• What to produce
Where the records hold the string "encodings", show the whole line it sits on.

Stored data
-- ==== Sys2Proof/Tests/Slice0.lean ====
section
/-! SUPPORT. Tests: words written out from the spec's encodings, ill-formed terms refused, the spec's worked examples, and for every
statement a witness: a concrete state and operands that meet its hypotheses, clause by clause. Every expected result is the spec's or
worked out by hand from it. -/
set_option Elab.async false

namespace Sys2Proof.Machine.Tests

/-- The state that an outcome goes on in. -/
def nx (o : Host.Outcome State Fault Refusal) : State := match o with | .next t => t | _ => State.reset

/-- Core 0 runs a task of context 0 and issues the bundle at address 0, with the given scalar registers, predicates p0 and p1 true; the
first 4 GiB of addresses are the start of HBM, memory-side. -/
def at0 (l : Tbl Word) : State :=
  ((State.reset.withFetchWord 0 0).modCore 0 fun k => { k with regs := ⟨l, 2, [], [], [], []⟩ }).enter 0 0

/-- The state after an instruction. -/
def run (i : Instr) (s : State) : State := nx (exec i s)

/-- The key of the byte of HBM at an address of the first region. -/
def hbm (a : Nat) : Nat := Target.key ⟨0, 0, a, fetchRegion⟩

/-- The error of a result. -/
def err {ε α : Type} (x : Except ε α) : Option ε := match x with | .error e => some e | .ok _ => none

/-- Scalar register n of core 0. -/
def sreg (s : State) (n : Nat) : Word := (s.regs 0).getS n

/-! Decoding: words written out from the encodings of R163 to R179. -/

/-- The example of R179: ADDI and VIX. -/
theorem test_decode_addi_vix :
    decodeC 0x2014520000001000 = .ok (.addi 2 5 5 64) ∧ decodeV 0x100904800400 = .ok (.vix 0 64 9 1 2 16) := ⟨rfl, rfl⟩

/-- The examples of R203, R208 and R215, and TRAP and TSWAP by R170 and R171. -/
theorem test_decode_control :
    decodeC 0x273000048D15A000 = .ok (.li 0 12 0x12345680) ∧ decodeC 0x2830C00032100400 = .ok (.lih 0 12 12 0x00C84010)
      ∧ decodeC 0x8328824B03004000 = .ok (.amoct 0 10 8 9 11 12 0 0 1) ∧ decodeC 0xC400900000000123 = .ok (.trap 0 9 0x123)
      ∧ decodeC 0xA600000000000201 = .ok (.xfence 0 1 2 0) ∧ decodeC 0xA800000000000001 = .ok (.tswap 0 1) := ⟨rfl, rfl, rfl, rfl, rfl, rfl⟩

/-- A register instruction (CR: SUB s3, s1, s2), a branch back by one bundle (CB) and a load of a doubleword from G (CM: size 6). -/
theorem test_decode_formats :
    decodeC 0x020C108000000000 = .ok (.sub 0 3 1 2) ∧ decodeC 0x40000000FFFFFFFF = .ok (.br 0 0xFFFFFFFF)
      ∧ decodeC 0x601460C000000038 = .ok (.ld 0 5 6 6 0 0x38) := ⟨rfl, rfl, rfl⟩

/-- Commands of the M and X slots: MMA and MDRAIN by R177 and R263, XCOPY and XTBL by R179, R274 and R287. -/
theorem test_decode_commands :
    decodeM 0x21102803004E0000 = .ok (.mma ⟨0, 2, 64, 320, 3, 0, 1, 3, 1⟩)
      ∧ decodeM 0x2C32D00000080000 = .ok (.mdrain ⟨0, 0, 25, 26, 0, ⟨0, 0, 0, 0⟩, 2, 0, 0⟩)
      ∧ decodeX 0x0545565CC0430000 = .ok (.xcopy ⟨0, 20, 21, 22, 23, 12, 0, 1, 3⟩)
      ∧ decodeX 0x1800040000000000 = .ok (.xtbl ⟨0, 0, 0, 4, 0, 0, 0, 0, 0⟩) := ⟨rfl, rfl, rfl, rfl⟩

/-- The example of R176, VFMA, and a VLD of bank 3, base b2, offset 64 at class 3 by R174. -/
theorem test_decode_entries :
    decodeEntry ((0x01110F302083A000 : BitVec 64) ++ (0 : BitVec 64)) = some (.vfma ⟨2, 1, 7, 1, 1, 1, 1, 2, 7, 2, 0, 0, 0, 0, 0, 0, 0⟩)
      ∧ decodeEntry ((0x80180A0000000340 : BitVec 64) ++ (0x0000004000000000 : BitVec 64))
          = some (.vld ⟨3, 0, 5, 0, 0, 0, 0, 0, 0, 0, 3, 2, 0, 0, 0, 0x40, 0⟩) := ⟨rfl, rfl⟩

• Answer for the task
/-! SUPPORT. Tests: words written out from the spec's encodings, ill-formed terms refused, the spec's worked examples, and for every
/-! Decoding: words written out from the encodings of R163 to R179. -/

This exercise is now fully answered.